Excerpted data: Begin
theorem execSensorConfigWrite_evolves (h_cci : pm .cci = true) (h_ctxs : pm .ctxs = true) (h_sens : pm .sens = true)
    (h : Evolves pm a s.store) (sec : Bool) (n : Fin 16) (o : Fin 12) (v : Word) {sx : State}
    (he : execSensorConfigWrite sec n o v s = .next sx) :
    Evolves pm a sx.store := by
  unfold execSensorConfigWrite at he; rw [← Host.Outcome.next.inj he]
  repeat' first | with_reducible assumption | (with_reducible first | apply sensorConfigWrite_evolves)

theorem phyCfgWrite_evolves (h : Evolves pm a s.store) (sec : Bool) (p : Fin 4) (v : Word) :
    Evolves pm a (phyCfgWrite sec p v s).store := by
  unfold phyCfgWrite; try dsimp only
  repeat' first
    | with_reducible assumption | (intro _; try beta_reduce)
    | (with_reducible first | apply ite_evolves | apply cfgWrite_evolves | apply put_evolves | apply wrN_evolves)
    | dsimp only [id]

theorem cciCfgWrite_evolves (h : Evolves pm a s.store) (sec : Bool) (p : Fin 4) (v : Word) :
    Evolves pm a (cciCfgWrite sec p v s).store := by
  unfold cciCfgWrite
  repeat' first
    | with_reducible assumption | (intro _; try beta_reduce)
    | (with_reducible first | apply cfgWrite_evolves | apply wrN_evolves) | dsimp only [id]

theorem pipeCfgWrite_evolves (h : Evolves pm a s.store) (sec : Bool) (x : Fin 2) (v : Word) :
    Evolves pm a (pipeCfgWrite sec x v s).store := by
  unfold pipeCfgWrite
  repeat' first
    | with_reducible assumption | (intro _; try beta_reduce)
    | (with_reducible first | apply cfgWrite_evolves | apply wrN_evolves) | dsimp only [id]

theorem deskewSequence_evolves (h : Evolves pm a s.store) (p : Fin 4) (ok : Bool) :
    Evolves pm a (deskewSequence p ok s).store := by
  unfold deskewSequence
  repeat' first
    | with_reducible assumption
    | (with_reducible first | apply ite_evolves | apply raiseOnSet_evolves | apply setF_evolves)

theorem execDeskewSequence_evolves (h : Evolves pm a s.store) (p : Fin 4) (ok : Bool) {sx : State}
    (he : execDeskewSequence p ok s = .next sx) :
    Evolves pm a sx.store := by
  unfold execDeskewSequence at he; rw [← Host.Outcome.next.inj he]
  repeat' first | with_reducible assumption | (with_reducible first | apply deskewSequence_evolves)

theorem imgTick_evolves (h : Evolves pm a s.store) (dt : Nat) : Evolves pm a (imgTick dt s).store := by
  unfold imgTick
  repeat' first
    | with_reducible assumption | (intro _; try beta_reduce)
    | (with_reducible first | apply ite_evolves | apply forAll_evolves | apply lifeTime_evolves)

theorem pipeLoad_evolves (h : Evolves pm a s.store) : Evolves pm a (pipeLoad s).store := by
  unfold pipeLoad
  repeat' first
    | with_reducible assumption | (intro _; try beta_reduce)
    | (with_reducible first | apply forAll_evolves | apply wrN_evolves) | simp only [store_mk, store_eta]

end Machine
end Sys2Proof
end

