theorem probeEcho_evolves (h_bays : pm .bays = true) (h_srvs : pm .srvs = true) (h_stalls : pm .stalls = true)
    (h : Evolves pm a s.store) (b : Fin 12) (trip : Nat) (turn : Nat) :
    Evolves pm a (probeEcho b trip turn s).store := by
  unfold probeEcho; try dsimp only
  repeat' first
    | with_reducible assumption | (intro _; try beta_reduce)
    | (with_reducible first | apply ite_evolves | apply haltNow_evolves | apply probeDelay_evolves | apply put_evolves | apply setBay_evolves)
    | (with_reducible first | apply settleDelay_evolves | apply (probeDelay_evolves' (by with_reducible assumption)))
    | simp only [store_mk, store_eta] | split

theorem execProbeEcho_evolves (h_bays : pm .bays = true) (h_srvs : pm .srvs = true) (h_stalls : pm .stalls = true)
    (h : Evolves pm a s.store) (b : Fin 12) (trip : Nat) (turn : Nat) {sx : State}
    (he : execProbeEcho b trip turn s = .next sx) :
    Evolves pm a sx.store := by
  unfold execProbeEcho at he; rw [← Host.Outcome.next.inj he]
  repeat' first | with_reducible assumption | (with_reducible first | apply probeEcho_evolves)

theorem probeTimeout_evolves (h_bays : pm .bays = true) (h : Evolves pm a s.store) (b : Fin 12) :
    Evolves pm a (probeTimeout b s).store := by
  unfold probeTimeout; try dsimp only
  repeat' first
    | with_reducible assumption | (intro _; try beta_reduce)
    | (with_reducible first | apply ite_evolves | apply sendProbes_evolves)
    | simp only [store_mk, store_eta] | split

theorem execProbeTimeout_evolves (h_bays : pm .bays = true) (h : Evolves pm a s.store) (b : Fin 12) {sx : State}
    (he : execProbeTimeout b s = .next sx) :
    Evolves pm a sx.store := by
  unfold execProbeTimeout at he; rw [← Host.Outcome.next.inj he]
  repeat' first | with_reducible assumption | (with_reducible first | apply probeTimeout_evolves)

theorem capReply_evolves (h_bays : pm .bays = true) (h_srvs : pm .srvs = true) (h_stalls : pm .stalls = true)
    (h : Evolves pm a s.store) (b : Fin 12) (vmin : Nat) (vmax : Nat) (vendor : Nat) (model : Nat) (fw : Nat)
    (slots : Word) :
    Evolves pm a (capReply b vmin vmax vendor model fw slots s).store := by
  unfold capReply; try dsimp only
  repeat' first
    | with_reducible assumption | (intro _; try beta_reduce)
    | (with_reducible first | apply ite_evolves | apply haltNow_evolves | apply sendConfirm_evolves | apply setBay_evolves)
    | simp only [store_mk, store_eta]

theorem execCapReply_evolves (h_bays : pm .bays = true) (h_srvs : pm .srvs = true) (h_stalls : pm .stalls = true)
    (h : Evolves pm a s.store) (b : Fin 12) (vmin : Nat) (vmax : Nat) (vendor : Nat) (model : Nat) (fw : Nat)
    (slots : Word) {sx : State} (he : execCapReply b vmin vmax vendor model fw slots s = .next sx) :
    Evolves pm a sx.store := by
  unfold execCapReply at he; rw [← Host.Outcome.next.inj he]
  repeat' first | with_reducible assumption | (with_reducible first | apply capReply_evolves)

theorem capAck_evolves (h_bays : pm .bays = true) (h : Evolves pm a s.store) (b : Fin 12) (version : Nat) :
    Evolves pm a (capAck b version s).store := by
  unfold capAck
  repeat' first
    | with_reducible assumption | (intro _; try beta_reduce)
    | (with_reducible first | apply ite_evolves | apply setBay_evolves) | simp only [store_mk, store_eta]

theorem execCapAck_evolves (h_bays : pm .bays = true) (h : Evolves pm a s.store) (b : Fin 12) (version : Nat)
    {sx : State} (he : execCapAck b version s = .next sx) :
    Evolves pm a sx.store := by
  unfold execCapAck at he; rw [← Host.Outcome.next.inj he]
  repeat' first | with_reducible assumption | (with_reducible first | apply capAck_evolves)

theorem linkUp_evolves (h_bays : pm .bays = true) (h_srvs : pm .srvs = true) (h : Evolves pm a s.store) (b : Fin 12) :
    Evolves pm a (linkUp b s).store := by
  unfold linkUp; try dsimp only
  repeat' first
    | with_reducible assumption | (intro _; try beta_reduce)
    | (with_reducible first | apply ite_evolves | apply bayEvent_evolves | apply clrF_evolves | apply enterStage_evolves | apply put_evolves)
    | (with_reducible first | apply setBay_evolves | apply showHeads_evolves | apply wr64_evolves | apply wrN_evolves)
    | simp only [store_mk, store_eta] | split | dsimp only [id]

theorem superframeBay_evolves (h_bays : pm .bays = true) (h_srvs : pm .srvs = true) (h : Evolves pm a s.store)
    (b : Fin 12) :
    Evolves pm a (superframeBay b s).store := by
  unfold superframeBay; try dsimp only
  repeat' first
    | with_reducible assumption | (intro _; try beta_reduce)
    | (with_reducible first | apply ite_evolves | apply coilFrame_evolves | apply linkUp_evolves | apply sendControl_evolves)
    | simp only [store_mk, store_eta] | split

theorem superframe_evolves (h_bays : pm .bays = true) (h_srvs : pm .srvs = true) (h : Evolves pm a s.store) :
    Evolves pm a (superframe s).store := by
  unfold superframe
  repeat' first
    | with_reducible assumption | (intro _; try beta_reduce)
    | (with_reducible first | apply ite_evolves | apply forAll_evolves | apply superframeBay_evolves)
    | simp only [store_mk, store_eta]

theorem execSuperframe_evolves (h_bays : pm .bays = true) (h_srvs : pm .srvs = true) (h : Evolves pm a s.store)
    {sx : State} (he : execSuperframe s = .next sx) :
    Evolves pm a sx.store := by
  unfold execSuperframe at he; rw [← Host.Outcome.next.inj he]
  repeat' first | with_reducible assumption | (with_reducible first | apply superframe_evolves)

theorem upstreamSuperframe_evolves (h_bays : pm .bays = true) (h : Evolves pm a s.store) (b : Fin 12) (skew : Int) :
    Evolves pm a (upstreamSuperframe b skew s).store := by
  unfold upstreamSuperframe; try dsimp only
  repeat' first
    | with_reducible assumption | (intro _; try beta_reduce)
    | (with_reducible first | apply ite_evolves | apply bayFlag_evolves | apply lifeMax_evolves | apply put_evolves | apply setBay_evolves)
    | simp only [store_mk, store_eta]

theorem execUpstreamSuperframe_evolves (h_bays : pm .bays = true) (h : Evolves pm a s.store) (b : Fin 12)
    (skew : Int) {sx : State} (he : execUpstreamSuperframe b skew s = .next sx) :
    Evolves pm a sx.store := by
  unfold execUpstreamSuperframe at he; rw [← Host.Outcome.next.inj he]
  repeat' first | with_reducible assumption | (with_reducible first | apply upstreamSuperframe_evolves)

theorem bringupTimeout_evolves (h_bays : pm .bays = true) (h : Evolves pm a s.store) (b : Fin 12) (search : Bool) :
    Evolves pm a (bringupTimeout b search s).store := by
  unfold bringupTimeout; try dsimp only
  repeat' first
    | with_reducible assumption | (intro _; try beta_reduce)
    | (with_reducible first | apply ite_evolves | apply badWindows_evolves | apply linkFail_evolves)
    | simp only [store_mk, store_eta] | split

theorem execBringupTimeout_evolves (h_bays : pm .bays = true) (h : Evolves pm a s.store) (b : Fin 12)
    (search : Bool) {sx : State} (he : execBringupTimeout b search s = .next sx) :
    Evolves pm a sx.store := by
  unfold execBringupTimeout at he; rw [← Host.Outcome.next.inj he]
  repeat' first | with_reducible assumption | (with_reducible first | apply bringupTimeout_evolves)

theorem linkClockLoss_evolves (h_bays : pm .bays = true) (h_srvs : pm .srvs = true) (h_stalls : pm .stalls = true)
    (h : Evolves pm a s.store) (b : Fin 12) :
    Evolves pm a (linkClockLoss b s).store := by
  unfold linkClockLoss
  repeat' first | with_reducible assumption | (with_reducible first | apply clrF_evolves | apply exitActive_evolves)

theorem execLinkClockLoss_evolves (h_bays : pm .bays = true) (h_srvs : pm .srvs = true)
    (h_stalls : pm .stalls = true) (h : Evolves pm a s.store) (b : Fin 12) {sx : State}
    (he : execLinkClockLoss b s = .next sx) :
    Evolves pm a sx.store := by
  unfold execLinkClockLoss at he; rw [← Host.Outcome.next.inj he]
  repeat' first | with_reducible assumption | (with_reducible first | apply linkClockLoss_evolves)

theorem wordLockLoss_evolves (h_bays : pm .bays = true) (h_srvs : pm .srvs = true) (h_stalls : pm .stalls = true)
    (h : Evolves pm a s.store) (b : Fin 12) (ws : List (Nat × Nat)) :
    Evolves pm a (wordLockLoss b ws s).store := by
  unfold wordLockLoss; try dsimp only
  repeat' first
    | with_reducible assumption | (intro _; try beta_reduce)
    | (with_reducible first | apply ite_evolves | apply addW_evolves | apply badWindows_evolves | apply bayFlag_evolves | apply exitActive_evolves | apply lifeAdd_evolves)
    | simp only [store_mk, store_eta] | split

theorem execWordLockLoss_evolves (h_bays : pm .bays = true) (h_srvs : pm .srvs = true)
    (h_stalls : pm .stalls = true) (h : Evolves pm a s.store) (b : Fin 12) (ws : List (Nat × Nat)) {sx : State}
    (he : execWordLockLoss b ws s = .next sx) :
    Evolves pm a sx.store := by
  unfold execWordLockLoss at he; rw [← Host.Outcome.next.inj he]
  repeat' first
    | with_reducible assumption | (intro _; try beta_reduce)
    | (with_reducible first | apply wordLockLoss_evolves)
    | simp only [store_mk, store_eta] | split

theorem errorRate_evolves (h_bays : pm .bays = true) (h_srvs : pm .srvs = true) (h_stalls : pm .stalls = true)
    (h : Evolves pm a s.store) (b : Fin 12) (n : Nat) :
    Evolves pm a (errorRate b n s).store := by
  unfold errorRate; try dsimp only
  repeat' first
    | with_reducible assumption | (intro _; try beta_reduce)
    | (with_reducible first | apply ite_evolves | apply addW_evolves | apply bayFlag_evolves | apply exitActive_evolves | apply lifeAdd_evolves)
    | (with_reducible first | apply setBay_evolves) | simp only [store_mk, store_eta]

theorem execErrorRate_evolves (h_bays : pm .bays = true) (h_srvs : pm .srvs = true) (h_stalls : pm .stalls = true)
    (h : Evolves pm a s.store) (b : Fin 12) (n : Nat) {sx : State} (he : execErrorRate b n s = .next sx) :
    Evolves pm a sx.store := by
  unfold execErrorRate at he; rw [← Host.Outcome.next.inj he]
  repeat' first | with_reducible assumption | (with_reducible first | apply errorRate_evolves)

theorem markerLoss_evolves (h_bays : pm .bays = true) (h_srvs : pm .srvs = true) (h_stalls : pm .stalls = true)
    (h : Evolves pm a s.store) (b : Fin 12) :
    Evolves pm a (markerLoss b s).store := by
  unfold markerLoss; try dsimp only
  repeat' first
    | with_reducible assumption | (intro _; try beta_reduce)
    | (with_reducible first | apply ite_evolves | apply exitActive_evolves | apply setBay_evolves)
    | simp only [store_mk, store_eta]

theorem execMarkerLoss_evolves (h_bays : pm .bays = true) (h_srvs : pm .srvs = true) (h_stalls : pm .stalls = true)
    (h : Evolves pm a s.store) (b : Fin 12) {sx : State} (he : execMarkerLoss b s = .next sx) :
    Evolves pm a sx.store := by
  unfold execMarkerLoss at he; rw [← Host.Outcome.next.inj he]
  repeat' first | with_reducible assumption | (with_reducible first | apply markerLoss_evolves)

theorem skewExceeded_evolves (h_bays : pm .bays = true) (h_srvs : pm .srvs = true) (h_stalls : pm .stalls = true)
    (h : Evolves pm a s.store) (b : Fin 12) :
    Evolves pm a (skewExceeded b s).store := by
  unfold skewExceeded
  repeat' first | with_reducible assumption | (with_reducible first | apply ite_evolves | apply exitActive_evolves)

theorem execSkewExceeded_evolves (h_bays : pm .bays = true) (h_srvs : pm .srvs = true)
    (h_stalls : pm .stalls = true) (h : Evolves pm a s.store) (b : Fin 12) {sx : State}
    (he : execSkewExceeded b s = .next sx) :
    Evolves pm a sx.store := by
  unfold execSkewExceeded at he; rw [← Host.Outcome.next.inj he]
  repeat' first | with_reducible assumption | (with_reducible first | apply skewExceeded_evolves)

theorem downSleep_evolves (h : Evolves pm a s.store) (b : Fin 12) :
    Evolves pm a (downSleep b s).store := by
  unfold downSleep; try dsimp only
  repeat' first
    | with_reducible assumption | (intro _; try beta_reduce)
    | (with_reducible first | apply ite_evolves | apply put_evolves | apply sendControl_evolves)
    | simp only [store_mk, store_eta] | split

theorem execDownSleep_evolves (h : Evolves pm a s.store) (b : Fin 12) {sx : State}
    (he : execDownSleep b s = .next sx) :
    Evolves pm a sx.store := by
  unfold execDownSleep at he; rw [← Host.Outcome.next.inj he]
  repeat' first | with_reducible assumption | (with_reducible first | apply downSleep_evolves)

theorem wakeBurst_evolves (h : Evolves pm a s.store) (b : Fin 12) :
    Evolves pm a (wakeBurst b s).store := by
  unfold wakeBurst; try dsimp only
  repeat' first
    | with_reducible assumption | (intro _; try beta_reduce)
    | (with_reducible first | apply draw_evolves | apply (draw_evolves' (by with_reducible assumption)) | apply sendControl_evolves)
    | simp only [store_mk, store_eta] | split

theorem downWake_evolves (h : Evolves pm a s.store) (b : Fin 12) :
    Evolves pm a (downWake b s).store := by
  unfold downWake; try dsimp only
  repeat' first
    | with_reducible assumption | (intro _; try beta_reduce)
    | (with_reducible first | apply ite_evolves | apply put_evolves | apply wakeBurst_evolves | apply (wakeBurst_evolves' (by with_reducible assumption)))
    | simp only [store_mk, store_eta] | split
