theorem opTxnWrite_evolves (h_ctxs : pm .ctxs = true) (h_txns : pm .txns = true) (h : Evolves pm a s.store)
    (c : Fin 256) (r : DmaIn) (d : Desc) :
    Evolves pm a (opTxnWrite c r d s).store := by
  unfold opTxnWrite; try dsimp only
  repeat' first
    | with_reducible assumption | (intro _; try beta_reduce)
    | (with_reducible first | apply ite_evolves | apply complete_evolves | apply doom_evolves | apply formatZero_evolves | apply payloadFail_evolves)
    | (with_reducible first | apply stageActs_evolves | apply stageFormat_evolves | apply stageOpen_evolves)
    | simp only [store_mk, store_eta] | split | dsimp only [id]

theorem execTxnWrite_evolves (h_ctxs : pm .ctxs = true) (h_txns : pm .txns = true) (h : Evolves pm a s.store)
    (c : Fin 256) (r : DmaIn) {sx : State} (he : execTxnWrite c r s = .next sx) :
    Evolves pm a sx.store := by
  unfold execTxnWrite at he; rw [← Host.Outcome.next.inj he]
  repeat' first
    | with_reducible assumption | (intro _; try beta_reduce)
    | (with_reducible first | apply opTxnWrite_evolves | apply withDesc_evolves)

theorem commitOpen_evolves (h_axes : pm .axes = true) (h_bays : pm .bays = true) (h_ctxs : pm .ctxs = true)
    (h_txns : pm .txns = true) (h : Evolves pm a s.store) (c : Fin 256) (d : Desc) (i : Fin 64) :
    Evolves pm a (commitOpen c d i s).store := by
  unfold commitOpen; try dsimp only
  repeat' first
    | with_reducible assumption | (intro _; try beta_reduce)
    | (with_reducible first | apply ite_evolves | apply setTxn_evolves | apply txnAbort_evolves)
    | simp only [store_mk, store_eta]

theorem opTxnCommit_evolves (h_axes : pm .axes = true) (h_bays : pm .bays = true) (h_ctxs : pm .ctxs = true)
    (h_txns : pm .txns = true) (h : Evolves pm a s.store) (c : Fin 256) (d : Desc) :
    Evolves pm a (opTxnCommit c d s).store := by
  unfold opTxnCommit; try dsimp only
  repeat' first
    | with_reducible assumption | (intro _; try beta_reduce)
    | (with_reducible first | apply ite_evolves | apply commitOpen_evolves | apply complete_evolves | apply formatZero_evolves | apply setTxn_evolves)
    | (with_reducible first | apply tellCommit_evolves) | simp only [store_mk, store_eta] | split

theorem execTxnCommit_evolves (h_axes : pm .axes = true) (h_bays : pm .bays = true) (h_ctxs : pm .ctxs = true)
    (h_txns : pm .txns = true) (h : Evolves pm a s.store) (c : Fin 256) {sx : State}
    (he : execTxnCommit c s = .next sx) :
    Evolves pm a sx.store := by
  unfold execTxnCommit at he; rw [← Host.Outcome.next.inj he]
  repeat' first
    | with_reducible assumption | (intro _; try beta_reduce)
    | (with_reducible first | apply opTxnCommit_evolves | apply withGate_evolves)

theorem opTxnAbort_evolves (h_axes : pm .axes = true) (h_bays : pm .bays = true) (h_ctxs : pm .ctxs = true)
    (h_txns : pm .txns = true) (h : Evolves pm a s.store) (c : Fin 256) (d : Desc) :
    Evolves pm a (opTxnAbort c d s).store := by
  unfold opTxnAbort; try dsimp only
  repeat' first
    | with_reducible assumption | (intro _; try beta_reduce)
    | (with_reducible first | apply ite_evolves | apply complete_evolves | apply formatZero_evolves | apply setTxn_evolves | apply txnAbort_evolves)
    | simp only [store_mk, store_eta] | split

theorem execTxnAbort_evolves (h_axes : pm .axes = true) (h_bays : pm .bays = true) (h_ctxs : pm .ctxs = true)
    (h_txns : pm .txns = true) (h : Evolves pm a s.store) (c : Fin 256) {sx : State}
    (he : execTxnAbort c s = .next sx) :
    Evolves pm a sx.store := by
  unfold execTxnAbort at he; rw [← Host.Outcome.next.inj he]
  repeat' first
    | with_reducible assumption | (intro _; try beta_reduce)
    | (with_reducible first | apply opTxnAbort_evolves | apply withGate_evolves)

theorem opTxnQuery_evolves (h_ctxs : pm .ctxs = true) (h : Evolves pm a s.store) (c : Fin 256) (d : Desc) :
    Evolves pm a (opTxnQuery c d s).store := by
  unfold opTxnQuery
  repeat' first
    | with_reducible assumption
    | (with_reducible first | apply ite_evolves | apply complete_evolves | apply formatZero_evolves)

theorem execTxnQuery_evolves (h_ctxs : pm .ctxs = true) (h : Evolves pm a s.store) (c : Fin 256) {sx : State}
    (he : execTxnQuery c s = .next sx) :
    Evolves pm a sx.store := by
  unfold execTxnQuery at he; rw [← Host.Outcome.next.inj he]
  repeat' first
    | with_reducible assumption | (intro _; try beta_reduce)
    | (with_reducible first | apply opTxnQuery_evolves | apply withGate_evolves)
Excerpted data: End
Assignment:
From the records above, copy out the line with "ite_evolves | apply exitActive_evolves)", the line with "(c : Fin 256) (r : DmaIn) (d", and every line between them, word for word.

Response to the task:
  repeat' first | with_reducible assumption | (with_reducible first | apply ite_evolves | apply exitActive_evolves)

theorem execSkewExceeded_evolves (h_bays : pm .bays = true) (h_srvs : pm .srvs = true)
    (h_stalls : pm .stalls = true) (h : Evolves pm a s.store) (b : Fin 12) {sx : State}
    (he : execSkewExceeded b s = .next sx) :
    Evolves pm a sx.store := by
  unfold execSkewExceeded at he; rw [← Host.Outcome.next.inj he]
  repeat' first | with_reducible assumption | (with_reducible first | apply skewExceeded_evolves)

theorem downSleep_evolves (h : Evolves pm a s.store) (b : Fin 12) :
    Evolves pm a (downSleep b s).store := by
  unfold downSleep; try dsimp only
  repeat' first
    | with_reducible assumption | (intro _; try beta_reduce)
    | (with_reducible first | apply ite_evolves | apply put_evolves | apply sendControl_evolves)
    | simp only [store_mk, store_eta] | split

theorem execDownSleep_evolves (h : Evolves pm a s.store) (b : Fin 12) {sx : State}
    (he : execDownSleep b s = .next sx) :
    Evolves pm a sx.store := by
  unfold execDownSleep at he; rw [← Host.Outcome.next.inj he]
  repeat' first | with_reducible assumption | (with_reducible first | apply downSleep_evolves)

theorem wakeBurst_evolves (h : Evolves pm a s.store) (b : Fin 12) :
    Evolves pm a (wakeBurst b s).store := by
  unfold wakeBurst; try dsimp only
  repeat' first
    | with_reducible assumption | (intro _; try beta_reduce)
    | (with_reducible first | apply draw_evolves | apply (draw_evolves' (by with_reducible assumption)) | apply sendControl_evolves)
    | simp only [store_mk, store_eta] | split

theorem downWake_evolves (h : Evolves pm a s.store) (b : Fin 12) :
    Evolves pm a (downWake b s).store := by
  unfold downWake; try dsimp only
  repeat' first
    | with_reducible assumption | (intro _; try beta_reduce)
    | (with_reducible first | apply ite_evolves | apply put_evolves | apply wakeBurst_evolves | apply (wakeBurst_evolves' (by with_reducible assumption)))
    | simp only [store_mk, store_eta] | split
theorem opTxnWrite_evolves (h_ctxs : pm .ctxs = true) (h_txns : pm .txns = true) (h : Evolves pm a s.store)
    (c : Fin 256) (r : DmaIn) (d : Desc) :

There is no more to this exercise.